Co-Authored-By: Claude Opus 4.6 (1M context) <noreply@anthropic.com>
---
 ...2026-04-01-voice-discovery-pivot-design.md | 144 ++++++++++++++++++
 1 file changed, 144 insertions(+)
 create mode 100644 docs/superpowers/specs/2026-04-01-voice-discovery-pivot-design.md

diff --git a/docs/superpowers/specs/2026-04-01-voice-discovery-pivot-design.md b/docs/superpowers/specs/2026-04-01-voice-discovery-pivot-design.md
new file mode 100644
index 0000000..d4d8980
--- /dev/null
+++ b/docs/superpowers/specs/2026-04-01-voice-discovery-pivot-design.md
@@ -0,0 +1,144 @@
+# Voice Discovery Mode — Design Spec
+
+## Overview
+
+Pivot the voice mode from a "faster way to fill out the configurator" into a standalone consultative discovery experience.

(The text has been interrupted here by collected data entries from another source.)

theorem test_doorbellBeyondTheRingIsRejected_fits_hypotheses :
    let s := onChip id; s.on = true ∧ s.chip.ownsBlock 0 = true ∧ ((0 : Int) - (s.chip.voice 0).cmdHead) % 0x10000 ≤ (2 ^ (s.chip.voice 0).cmdLog2 : Nat) := by
  decide

theorem test_doorbellBeyondTheRingIsRejected_beyond_hypotheses :
    let s := onChip (fun c => c.setVoice 0 { c.voice 0 with cmdHead := 1 }); s.on = true ∧ s.chip.ownsBlock 0 = true ∧ ((2 ^ (s.chip.voice 0).cmdLog2 : Nat) < ((0 : Int) - (s.chip.voice 0).cmdHead) % 0x10000) := by
  decide

theorem test_lullOutsideMeshModeFails_hypotheses :
    let s := onChip (fun c => c.setVoice 1 { c.voice 1 with state := .active, ringEnable := true, admitted := some ⟨7, leBytes 8 10, 0⟩ }); s.on = true ∧ s.chip.admits = true ∧ s.chip.admittedAs 1 10 = some ⟨7, leBytes 8 10, 0⟩ ∧ s.chip.straps.mode ≠ .mesh ∧ (s.chip.voice 1).resetDrain = false := by
  decide

theorem test_busResetIsNoVoiceReset_hypotheses :
    (onChip id).on = true ∧ ent 0x1811 1 ≠ ent 0x1810 2 := by
  decide

theorem test_warmResetsWithoutEffect_low_hypotheses :
    (onChip (fun c => { c with board := { c.board with porstLow := true } })).chip.board.porstLow = true := by
  decide

theorem test_warmResetsWithoutEffect_faulted_hypotheses :
    let s := onChip (fun c => { c with engine := .faulted }); s.on = true ∧ s.chip.engine = .faulted := by
  decide

theorem test_bootTakesTheLaterSlot_later_hypotheses :
    let f : Flash := { slotA := (⟨0, 0xFFFFFFFF, 1, []⟩ : CalStore).bytes, slotB := (⟨1, 0, 1, []⟩ : CalStore).bytes }; (f.slot 0).valid = true ∧ (f.slot 1).valid = true ∧ laterMod m32 (f.slot 1).seq (f.slot 0).seq = true ∧ f.chooseSlot = some 1 := by
  decide

theorem test_bootTakesTheLaterSlot_none_hypotheses :
    (({} : Flash).slot 0).valid = false ∧ (({} : Flash).slot 1).valid = false ∧ ({} : Flash).chooseSlot = none := by
  decide

theorem test_theLatestNonceIsSigned_hypotheses :
    ((State.reset.chip.takeNonce [1]).takeNonce [2]).faults.signing = true := by
  decide

theorem test_fullFifoDropsTheFrame_hypotheses :
    let c := (onChip (fun c => c.setPort 0 { c.port 0 with fifo := List.replicate 64 ⟨⟨false, 0, false, false, false, false, []⟩, 0, 0⟩ })).chip; (c.port 0).fifo.length = 64 := by
  decide

theorem test_aRetryBufferThatIsFullHoldsDataBack_hypotheses :
    let c := (onChip (fun c => c.setStr 0 { c.str 0 with retry := List.replicate 512 { seq := 0, at_ := 0, tail := true } })).chip; 512 ≤ (c.str 0).retry.length := by
  decide

theorem test_pivotsAreRegularised_nan_hypotheses :
    Fmt.f64.isNan 0x7FF8000000000000 = true ∧ Fmt.f64.isNan 0 = false := by
  decide

theorem test_pivotsAreRegularised_ldlt_hypotheses :
    let tau := add64 (mul64 (to64 (⟨1, true, [], [], [], true, [], 0, 0, 0, 0, 0x3F800000⟩ : Tabl).pivotRel) (Fmt.f64.abs 0)) (to64 (⟨1, true, [], [], [], true, [], 0, 0, 0, 0, 0x3F800000⟩ : Tabl).pivotAbs); Fmt.f64.lt (Fmt.f64.abs 0) tau = true ∧ Fmt.f64.lt 0 0 = false ∧ Fmt.f64.lt (Fmt.f64.abs 0xBFE0000000000000) tau = true ∧ Fmt.f64.lt 0xBFE0000000000000 0 = true ∧ Fmt.f64.lt (Fmt.f64.abs 0x4000000000000000) tau = false := by
  decide

theorem test_dimensionOrderReachesTheDestination_far_hypotheses :
    (0 : Nat) < 1024 ∧ (1023 : Nat) < 1024 ∧ hopsBetween 0 1023 = 69 := by
  decide

theorem test_dimensionOrderReachesTheDestination_nodetour_hypotheses :
    tabGet 0 State.reset.chip.mesh.detours 5 < 0x80 := by
  decide

theorem test_theAppliedLevelIsTheSlowest_hypotheses :
    let c := (onChip (fun c => { c with gov := { c.gov with started := true } })).chip; c.gov.p7 = false ∧ c.engine ≠ .hold ∧ c.gov.started = true := by
  decide

theorem test_quotasFitTheCapacity_hypotheses :
    let s := (onChip (fun c => c.dset (ent (vIdx 2 1) 5) 1)); s.on = true ∧ s.turn 0 ⟨1, 0⟩ = true ∧ goodVia 0 ⟨1, 0⟩ = true ∧ s.chip.engine = .run ∧ (∀ e, findEntry (vIdx 1 1) 5 = some e → e.inRange 768 = true) ∧ 768 < 256 ^ 2 ∧ s.chip.capacity 4 < ((rangeFrom 1 15).map (fun x => if x = 1 then 768 else s.chip.dget (ent (vIdx x 1) 5))).foldl (· + ·) 0 := by
  decide

theorem test_quietEffectsStand_hypotheses :
    let c := (onChip id).chip; c.quiet = true := by
  decide

theorem test_quietCommandsChangeOnlyTheirTargets_hypotheses :
    let s := onChip (fun c => { c with ctl := { c.ctl with bar2Enable := true }, now := 1, trig := [(1, { asserted := true, atOnce := true })] }); s.on = true ∧ s.chip.quiet = true ∧ s.chip.answers 0 = true ∧ s.chip.gov.p7 = false ∧ s.chip.ctl.bar2Enable = true ∧ (s.chip.pin 1).asserted = true ∧ (s.chip.pin 1).at_ < s.chip.now ∧ (s.chip.pin 1).atOnce = true := by
  decide

theorem test_epochCommandsComplete_hypotheses_1 :
    (let s : State := onWith { st := .running, active := some 0x20, estimate := 1000000 }; let src := 0x20; let m := 1; (s.on = true) ∧ (s.chip.takesFrameStart src = true) ∧ (src ≠ 0x30) ∧ (src ≠ 0x31) ∧ ((s.chip.epoch.active = some src ∨ src = 0x20)) ∧ (isGlitch src m s.chip.epoch.estimate = true) ∧ ((isCameraSource src = false ∨ s.chip.epoch.headerSeen = true)) ∧ ((isEncoderSource src = false ∨ s.chip.epoch.st = .stopped))) ∧
    (let s : State := onWith { st := .running, active := some 0x13, estimate := 1000000 }; let src := 0x13; let m := 1; (s.on = true) ∧ (s.chip.takesFrameStart src = true) ∧ (isEncoderSource src = true) ∧ (s.chip.epoch.active = some src) ∧ (isGlitch src m s.chip.epoch.estimate = true) ∧ (s.chip.epoch.st = .running)) ∧
    (let s : State := onWith { st := .running, active := some 0x20, estimate := 1000000 }; let src := 0x20; let m := 1000000; (s.on = true) ∧ (s.chip.takesFrameStart src = true) ∧ (src ≠ 0x30) ∧ (src ≠ 0x31) ∧ ((isGlitch src m s.chip.epoch.estimate = false ∨ (isCameraSource src = true ∧ s.chip.epoch.headerSeen = false) ∨ (s.chip.epoch.active ≠ some src ∧ src ≠ 0x20)))) ∧
    (let s : State := onWith {}; let n := 1; (s.on = true)) ∧
    (let s : State := onWith {}; let src := 0; (s.on = true) ∧ ((isCameraSource src || isEncoderSource src) = true)) ∧
    (let s : State := onWith { st := .running, active := some 5 }; let src := 5; (s.on = true) ∧ (isCameraSource src = true) ∧ (s.chip.epoch.active = some src) ∧ ((s.chip.epoch.st = .running ∨ s.chip.epoch.st = .freewheel))) ∧
    (let s : State := onWith { st := .blanking, estimate := 1 }; (s.on = true) ∧ (s.chip.epoch.st = .blanking) ∧ (s.chip.epoch.estimate ≠ 0) ∧ (s.chip.epoch.synthAt ≤ s.chip.epoch.elapsed) ∧ (s.chip.epoch.pos.line + 1 < s.chip.epoch.frameLines)) ∧
    (let s : State := onWith { st := .blanking, estimate := 1, pos := ⟨0, 1023, 0⟩ }; (s.on = true) ∧ (s.chip.epoch.st = .blanking) ∧ (s.chip.epoch.estimate ≠ 0) ∧ (s.chip.epoch.synthAt ≤ s.chip.epoch.elapsed) ∧ (s.chip.epoch.frameLines ≤ s.chip.epoch.pos.line + 1)) ∧
    (let s : State := withEntry (onWith { st := .running, active := some 0x20, estimate := 1, elapsed := 2 }) (ent 0x2800 4) 0; (s.on = true) ∧ (s.chip.linesMissing = true) ∧ (s.chip.dget (ent 0x2800 4) = 0)) ∧
    (let s : State := onWith { st := .running, active := some 0x20, estimate := 1, elapsed := 2, frameLines := 1 }; (s.on = true) ∧ (s.chip.linesMissing = true) ∧ (s.chip.dget (ent 0x2800 4) ≠ 0) ∧ (s.chip.epoch.frameLines ≤ s.chip.epoch.pos.line + 1)) ∧
    (let s : State := onWith { st := .running, active := some 0x20, estimate := 1, elapsed := 2, frameLines := 2 }; (s.on = true) ∧ (s.chip.linesMissing = true) ∧ (s.chip.dget (ent 0x2800 4) ≠ 0) ∧ (s.chip.epoch.pos.line + 1 < s.chip.epoch.frameLines)) ∧
    (let s : State := onWith { st := .freewheel, estimate := 1, elapsed := 1 }; (s.on = true) ∧ (s.chip.epoch.st = .freewheel) ∧ (s.chip.epoch.estimate ≠ 0) ∧ (s.chip.epoch.estimate ≤ s.chip.epoch.elapsed)) := by
  exact ⟨by decide, by decide, by decide, by decide, by decide, by decide, by decide, by decide, by decide, by decide, by decide, by decide⟩

theorem test_epochCommandsComplete_hypotheses_2 :
    (let s : State := onWith { st := .held, why := .endOfFrame, estimate := 1, elapsed := 1 }; (s.on = true) ∧ (s.chip.epoch.st = .held) ∧ (s.chip.epoch.why = .endOfFrame) ∧ (s.chip.epoch.estimate ≠ 0) ∧ (s.chip.epoch.estimate ≤ s.chip.epoch.elapsed) ∧ (s.chip.dget (ent 0x2800 4) ≠ 0)) ∧
    (let s : State := withEntry (onWith { st := .held, why := .endOfFrame, estimate := 1, elapsed := 1 }) (ent 0x2800 4) 0; (s.on = true) ∧ (s.chip.epoch.st = .held) ∧ (s.chip.epoch.why = .endOfFrame) ∧ (s.chip.epoch.estimate ≠ 0) ∧ (s.chip.epoch.estimate ≤ s.chip.epoch.elapsed) ∧ (s.chip.dget (ent 0x2800 4) = 0)) ∧
    (let s : State := onWith { st := .running, active := some 0x13 }; let src := 0x13; (s.on = true) ∧ (isEncoderSource src = true) ∧ (s.chip.epoch.active = some src) ∧ ((s.chip.epoch.st = .running ∨ s.chip.epoch.st = .freewheel))) ∧
    (let s : State := base .run (fun c => benchy { c with epoch := { st := .running, active := some 0x31, synthOn := true, synthPeriod := 7, synthElapsed := 7, frameLines := 9 } }); (s.on = true) ∧ (s.chip.epoch.synthOn = true) ∧ (s.chip.takesFrameStart 0x31 = true) ∧ (s.chip.epoch.synthPeriod ≤ s.chip.epoch.synthElapsed) ∧ (s.chip.edgeStartsFrame 0x31 = false)) ∧
    (let s : State := base .run (fun c => benchy { c with epoch := { st := .running, active := some 0x31, synthOn := true, synthPeriod := 7, synthElapsed := 7, frameLines := 1 } }); (s.on = true) ∧ (s.chip.epoch.synthOn = true) ∧ (s.chip.takesFrameStart 0x31 = true) ∧ (s.chip.epoch.synthPeriod ≤ s.chip.epoch.synthElapsed) ∧ (s.chip.edgeStartsFrame 0x31 = true)) ∧
    (let s : State := base .run (fun c => meshy { c with epoch := { st := .running, active := some 0x30, virtual := some (3, 5), frameLines := 9 } }); let target := 3; let period := 5; (s.on = true) ∧ (s.chip.epoch.virtual = some (target, period)) ∧ (s.chip.takesFrameStart 0x30 = true) ∧ (s.chip.epoch.pendingSource ≠ some 0x30) ∧ (s.chip.epoch.st ≠ .stopped) ∧ (s.chip.epoch.pos.line + 1 < s.chip.epoch.frameLines)) := by
  exact ⟨by decide, by decide, by decide, by decide, by decide, by decide⟩
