-- ==== Sys2Proof/Machine/Safe.lean ====
section
/-! DEFINITION. Entry to the safe state (R294 to R296), events of a channel source (R88, R290), COUNT records (R346). -/

namespace Sys2Proof.Machine

/-! ## Drives of a channel (R84, R86, R87) -/

/-- DIS is wanted while EN is deasserted: the latest sample is at or above V_dis, or DIS_IDLE behaviour applies (R87, R296). -/
def Chan.disWant (c : Chan) (safe : Bool) : Bool :=
  decide (vDis c.sense.act ≤ c.sense.v) || wbit c.ch.cfg 8 || safe

/-- EN is asserted at tick `t`, or 10 ticks after DIS is deasserted (R84). Where the sample that lets a held rail start also ends its
discharge, R182 asks for EN on the next tick and R84 for the 10: the model keeps the 10 (DESIGN CHOICE, notes/assumptions/117). -/
def Sense.enAssert (c : Sense) (t : Nat) : Sense :=
  let e := if c.dis then (if c.disAt ≤ t then t + 10 else t) else max t (c.disAt + 10)
  { c with
    en := true
    enAt := e
    armAt := some e
    dis := false
    disAt := if c.dis then (if c.disAt ≤ t then t else 0) else c.disAt
    nEn := 0 }

/-- EN is deasserted at tick `t`, and DIS asserted where wanted, 10 ticks later (R84). -/
def Sense.enDrop (c : Sense) (t : Nat) (want : Bool) : Sense :=
  { c with
    en := false
    enAt := t
    armAt := none
    ocBlankEnd := none
    dis := want
    disAt := if want then (if c.enAt ≤ t then t + 10 else t) else c.disAt }

/-- DIS follows R87 while EN is deasserted, with the dead time of R84. -/
def Sense.disUpd (c : Sense) (t : Nat) (want : Bool) : Sense :=
  if c.en || c.dis == want then c
  else
    { c with
      dis := want
      disAt := if want then max t (c.enAt + 10) else if c.disAt ≤ t then t else 0 }

/-- DIS of every channel in use brought to R87 at tick `t`. -/
def State.disAll (s : State) (t : Nat) : State :=
  { s with chans := tmap {} (fun n c =>
      if s.inUse n then { c with sense := c.sense.disUpd t (c.disWant s.safeNow) } else c) s.chans }

/-! ## The safe state -/

/-- The level a safe-state report carries: that of the source that entered it; for a privileged event the manual names none, and
the level is free (notes/assumptions/14). -/
def State.safeLevel (s : State) (origin : Nat) : Nat :=
  if origin = 2047 then Config.privLevel % 4 else (s.flt.src origin).lastLev

/-- Entry to the safe state with `stamp`; `origin` is the source that entered it, or 2,047 (R293, R295, R296). While the safe
state holds nothing changes (R297). -/
def State.safeEnter (s : State) (origin stamp : Nat) : State :=
  if s.safeNow then s
  else
    let s := { s with
      flt := { s.flt with safe := some { step := 2, stamp := stamp, origin := origin }, irq := Irq.set s.flt.irq 4 }
      seq := { s.seq with onLatch := none }
      hld := { s.hld with cause := { s.hld.cause with safe := true } } }
    let s := (s.disAll stamp).casUp (.fault s.cas.addr origin (s.safeLevel origin) true stamp)
    let s := (s.bbxTrigger 3 origin stamp).admission stamp []
    (s.drainStart 3 stamp).permits

/-- An event of a channel source: on the DZ-32 an unmasked one enters the safe state with its stamp (R5, R290). -/
def State.chanEvent (s : State) (src stamp : Nat) (inj : Bool := false) : State :=
  let t := s.report src stamp inj
  if s.hw.variant == .dz32 && isChSrc src && s.srcLive src && (s.maskOf src stamp).isNone then t.safeEnter src stamp else t

/-! ## COUNT records (R341, R342, R346, R523) -/

/-- A leaf counter as read: all ones while invalid. -/
def Cnt.leafRead (c : Cnt) (k : Nat) : Nat := if tget false c.inv k then leafMax else tget 0 c.leaf k

/-- The payload of a COUNT record: eight 48-bit leaves. -/
def State.countParts (s : State) (n : Nat) : List (Nat × List Byte) :=
  (List.range 8).map fun j => (16 + 6 * j, leBytes 6 (s.cnt.leafRead (8 * n + j)))

/-- A COUNT record is queued for each channel in use whose leaves changed since its last one; one that is dropped (R344) leaves the
channel marked. -/
def State.countRecords (s : State) (stamp : Nat) : State :=
  s.env.countDirty.foldl (fun s e =>
    if s.inUse e.1 then
      let t := s.record 3 0x08 e.1 stamp (s.countParts e.1)
      if 90 ≤ s.segUsed then t else { t with env := { t.env with countDirty := tset false t.env.countDirty e.1 false } }
    else s) s

end Sys2Proof.Machine
end

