-- ==== Sys2Proof/Machine/Read.lean ====
section
/-! DEFINITION. What every register of the map shows (R7 to R10, and the register tables of each chapter). A read here has no
effect; reads that have one are added where a host reads. An address that holds no register, and one of an absent resource,
read 0 (R3, R9). -/

namespace Sys2Proof.Machine

/-! ## Codes of the register tables -/

/-- LCS (R466). -/
def Lcs.code : Lcs → Nat
  | .blank => 0 | .provisioned => 1 | .deployed => 2 | .returned => 3 | .retired => 4

/-- RUNG. -/
def Rung.code : Rung → Nat
  | .summer => 0 | .autumn => 1 | .winter => 2 | .midwinter => 3

/-- LNK_MCP_STAT.LINK. -/
def McpLink.code : McpLink → Nat
  | .down => 0 | .training => 1 | .up => 2 | .degraded => 3

/-- CAS_STAT.STATE. -/
def CasSt.code : CasSt → Nat
  | .down => 0 | .linked => 1 | .joined => 2 | .locked => 3 | .refused => 4 | .leader => 7

/-- CAS_PORT.LINK. -/
def PortLink.code : PortLink → Nat
  | .disabled => 0 | .training => 1 | .up => 2 | .down => 3

/-- SYS_BOOT_STAT.PHASE. A reload shows the phases it runs again (R391). -/
def Phase.code : Phase → Nat
  | .por => 0 | .s1 => 1 | .s2 => 2 | .s3 => 3 | .s4 => 4 | .s5 => 5 | .ready => 6 | .recovery => 14 | .halt => 15

/-- The highest debug level of a lifecycle state (R475). -/
def Lcs.dbgMax : Lcs → Dbg
  | .blank | .provisioned | .returned => .factory | .deployed => .control | .retired => .observe

/-- A word of a bitmap: bit `j` of word `k` is `f (32k + j)`. -/
def mapWord (f : Nat → Bool) (k : Nat) : Word := wpack ((List.range 32).map fun j => (j, 1, b2n (f (32 * k + j))))

/-- A word of a 256-bit map. -/
def keyWord (m : BitVec 256) (k : Nat) : Word := mapWord m.getLsbD k

/-- The low or high word of a 64-bit quantity, by the offset from its _LO. -/
def pairWord (ofs n : Nat) : Word := if ofs = 0 then lo32 n else hi32 n

/-! ## SYS, PWR -/

/-- SYS_ISL_STAT. -/
def State.islStat (s : State) : Word :=
  mapWord (fun i => (decide (i < nIsl s.hw.variant) || (decide (16 ≤ i) && decide (i < 20))) && !s.islLost i) 0

/-- A request or an equinox capture is pending. -/
def State.viewBusy (s : State) : Bool := s.sys.viewReq.isSome || s.sys.shadow.isSome

/-- SYS block. -/
def State.sysReg (s : State) (o : Nat) : Word :=
  let y := s.sys
  match o with
  | 0x000 => wpack [(0, 4, s.hw.variant.code), (4, 4, y.taken.step), (8, 8, 1), (16, 16, 0x0D21)]
  | 0x010 | 0x014 => pairWord (o - 0x010) y.tb
  | 0x018 | 0x01C => pairWord (o - 0x018) y.settled
  | 0x024 | 0x028 => pairWord (o - 0x024) y.viewAt
  | 0x02C => wpack [(0, 1, b2n s.viewBusy), (1, 1, b2n y.viewDone), (4, 4, y.viewCode), (8, 1, b2n y.viewSrc)]
  | 0x030 | 0x034 => pairWord (o - 0x030) y.viewTick
  | 0x038 => w32 y.viewMiss
  | 0x040 => s.islStat
  | 0x050 => y.irq.st
  | 0x054 => y.irqEn
  | 0x060 => w32 y.rstCause
  | 0x064 => wpack [(4, 4, y.rstCode)]
  | 0x068 => wpack [(0, 4, y.phase.code), (4, 2, y.slot), (6, 1, b2n y.okA), (7, 1, b2n y.okB), (8, 4, y.errA), (12, 4, y.errB),
      (16, 2, y.jrnl), (18, 1, b2n y.fuseDis)]
  | 0x06C | 0x070 => pairWord (o - 0x06C) y.bootTime
  | 0x074 => wpack [(0, 1, b2n y.taken.hwStart), (1, 2, y.taken.win), (8, 7, y.taken.arb)]
  | 0x078 | 0x07C => pairWord (o - 0x078) y.taken.uid
  | _ => 0

/-- PWR block. -/
def State.pwrReg (s : State) (o : Nat) : Word :=
  let p := s.pwr
  match o with
  | 0x000 => wpack [(0, 2, p.rung.code), (2, 1, b2n (p.entry.isSome || p.exit.isSome)), (4, 4, p.code), (8, 4, p.wake)]
  | 0x008 => p.policy
  | 0x00C => p.wakeWinter
  | 0x010 => p.wakeMid
  | 0x014 => w32 (b2n p.vinLoss)
  | 0x018 | 0x01C => pairWord (o - 0x018) p.entryTs
  | 0x020 => p.irq.st
  | 0x024 => p.irqEn
  | _ => 0

/-! ## SEQ -/

/-- SEQ_STAT. -/
def State.seqStat (s : State) : Word :=
  wpack [(0, 3, s.seqCode), (4, 1, b2n s.seq.onLatch.isSome), (8, 4, s.seq.code), (12, 4, s.seq.reqSrc), (16, 4, (s.rst HS).code)]

/-- Word `k` of the channel rails in a state. -/
def State.railMap (s : State) (x : RailState) (k : Nat) : Word := mapWord (fun n => s.inUse n && s.rst n == x) k

/-- SEQ_TLOG_ENT: the oldest entry. -/
def TEntry.word (e : TEntry) : Word :=
  wpack [(0, 8, e.rail), (8, 4, e.old.code), (12, 4, e.new.code), (16, 4, e.cause), (31, 1, 1)]

/-- Registers of a rail, by the offset in its 32 bytes. -/
def Chan.railReg (c : Chan) (o : Nat) : Word :=
  match o with
  | 0x00 => c.rcfg.time0
  | 0x04 => c.rcfg.time1
  | 0x08 => c.rcfg.rflag
  | 0x0C => c.rcfg.p01
  | 0x10 => c.rcfg.p23
  | 0x14 => c.rcfg.p45
  | 0x18 => c.rcfg.p67
  | 0x1C => wpack [(0, 3, c.rail.failWhy), (4, 4, c.rail.attempt), (8, 1, b2n c.rail.dto), (16, 16, c.rail.blockBy)]
  | _ => 0

/-- SEQ_REMOTE. -/
def Remote.word (r : Remote) : Word :=
  if r.valid then wpack [(0, 12, r.addr), (12, 8, r.rail), (24, 3, r.state), (31, 1, 1)] else 0
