/-- A frame from `org` to one device: this one does `act`, another one's goes on along the tree, away from the port it came by
(R405). -/
def State.toward (s : State) (p dst org : Nat) (f : CasFrame) (act : State → State) : State :=
  if dst = s.cas.addr then s.acts act
  else if s.cas.portTo s.sys.strap dst = some p then s
  else s.casTo dst (.fwd org f)

/-- A RAIL frame arrives. A code R160 does not define changes nothing. -/
def execCasRail (p lseq : Nat) (ends : FrameEnds) (rail : BitVec 8) (code : BitVec 3) (s : State) :
    Host.Outcome State Fault Refusal :=
  .next (let f := CasFrame.rail ends.dst.toNat rail.toNat code.toNat
    s.rxFrame p lseq f fun s =>
      s.toward p ends.dst.toNat ends.org.toNat f fun s => if code.toNat ≤ 4 then s.railTaken ends.org.toNat rail.toNat code.toNat else s)

/-- A CAS_PUB entry. -/
def pubWord (org rail : Nat) : Word := wpack [(0, 12, org), (12, 8, rail), (31, 1, 1)]

/-- A SUB frame for this device (R415): the entry is added or withdrawn, and a subscription is answered with RAIL. -/
def State.subTaken (s : State) (org rail : Nat) (on : Bool) : State :=
  let w := pubWord org rail
  let held := s.cas.pub.any fun e => e.2 = w
  let answer (s : State) := s.casTo org (.rail org rail (s.pubCode rail))
  if !on then
    { s with cas := { s.cas with pub := s.cas.pub.filter fun e => !decide (e.2 = w) } }
  else if held then answer s
  else
    match (List.range 256).find? fun k => tget 0 s.cas.pub k = 0 with
    | none => { s with cas := { s.cas with pubFull := true } }
    | some k => answer { s with cas := { s.cas with pub := tset 0 s.cas.pub k w } }

/-- A SUB frame arrives. -/
def execCasSub (p lseq : Nat) (ends : FrameEnds) (rail : BitVec 8) (subscribe : Bool) (s : State) :
    Host.Outcome State Fault Refusal :=
  .next (let f := CasFrame.sub ends.dst.toNat rail.toNat subscribe
    s.rxFrame p lseq f fun s => s.toward p ends.dst.toNat ends.org.toNat f fun s => s.subTaken ends.org.toNat rail.toNat subscribe)

/-- A LOST frame: references to the addresses become LOST. The leader declares the devices LOST and broadcasts it; another device
passes the frame on its way (R417). -/
def State.lostTaken (s : State) (p : Nat) (l : List Nat) : State :=
  if s.sys.strap then s.acts fun s => s.leaderLostAll l
  else
    let s := s.acts fun s => { s with
      seq := s.seq.lose (fun r => l.contains r.addr) s.now
      cas := { s.cas with devs := l.foldl (fun t a => tdel t a) s.cas.devs } }
    if p = 0 then s.casDown (.lost l) else s.casUp (.lost l)

/-- A LOST frame arrives. -/
def execCasLost (p lseq : Nat) (addrs : List (BitVec 12)) (s : State) : Host.Outcome State Fault Refusal :=
  .next (let l := addrs.map BitVec.toNat
    s.rxFrame p lseq (.lost l) fun s => s.lostTaken p l)

/-- A JOIN frame arrives on the up port. -/
def execCasJoin (lseq : Nat) (addr : BitVec 12) (s : State) : Host.Outcome State Fault Refusal :=
  .next (if s.sys.strap then s
  else s.rxFrame 0 lseq (.join addr.toNat) fun s => (s.acts fun s => s.hearJoin addr.toNat).casDown (.join addr.toNat))

/-- The orphan delay ends (R418): with ORPHAN = OFF its off request, else nothing. -/
def State.orphanRow (s : State) : State :=
  let s := s.rowEnds .orphan HS
  if !s.orphanOff && (dueAt s.cas.orphanEnd s.now).isSome then { s with cas := { s.cas with orphanEnd := none } } else s

/-- The orphan delay ends. -/
def execOrphanDelayExpiry (s : State) : Host.Outcome State Fault Refusal := .next s.orphanRow

/-! ## Domain sequencing (R419 to R421) -/

/-- A DOM frame: in the rungs that run it schedules the act, in Winter a DOM on frame that includes the device wakes it (R493). -/
def State.domTaken (s : State) (on : Bool) (phase act : Nat) : State :=
  let mine := s.joinedF && (if on then wbit s.cas.cfg 0 else decide (fld s.cas.cfg 1 3 = phase))
  if !mine then s
  else if s.rungOk then { s with cas := { s.cas with domActs := s.cas.domActs ++ [(on, act)] } }
  else if on then s.wakeEvent 3
  else s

Exploratory users — people who don't yet know exactly what they need — get a warm, conversational entry point separate from the typed configurator. The conversation is free-flowing and consultant-like, structured data is captured silently, and the user receives a personalized brief at the end.
+
+## Entry Point & Framing
+
+### Placement
+
+A new standalone section on the landing page, positioned after the services or process section — wherever the natural "I'm interested but not sure" moment occurs. Completely decoupled from the configurator.
+
+### Copy Direction
+
+- **Headline:** Warm and inviting — "Not sure where to start?" or "Still figuring out what you need?"
+- **Subtext:** "Tell us what you're thinking and we'll figure it out together. You'll get a personalized brief at the end."
+- **CTA button:** "Let's talk" — styled distinctly from the configurator's CTA.
+- Both EN and FR translations required.
+
+### Behavior
+
+Clicking the CTA scrolls to / reveals the voice conversation panel inline on the page. No route change, no modal. The panel expands in place, keeping the user grounded in the site context.
+
+### Configurator Changes
+
+- Remove the `ModeToggle` component and `mode` state from `WizardContainer.tsx`.
+- The configurator becomes typed-form-only — the "I know what I want" path.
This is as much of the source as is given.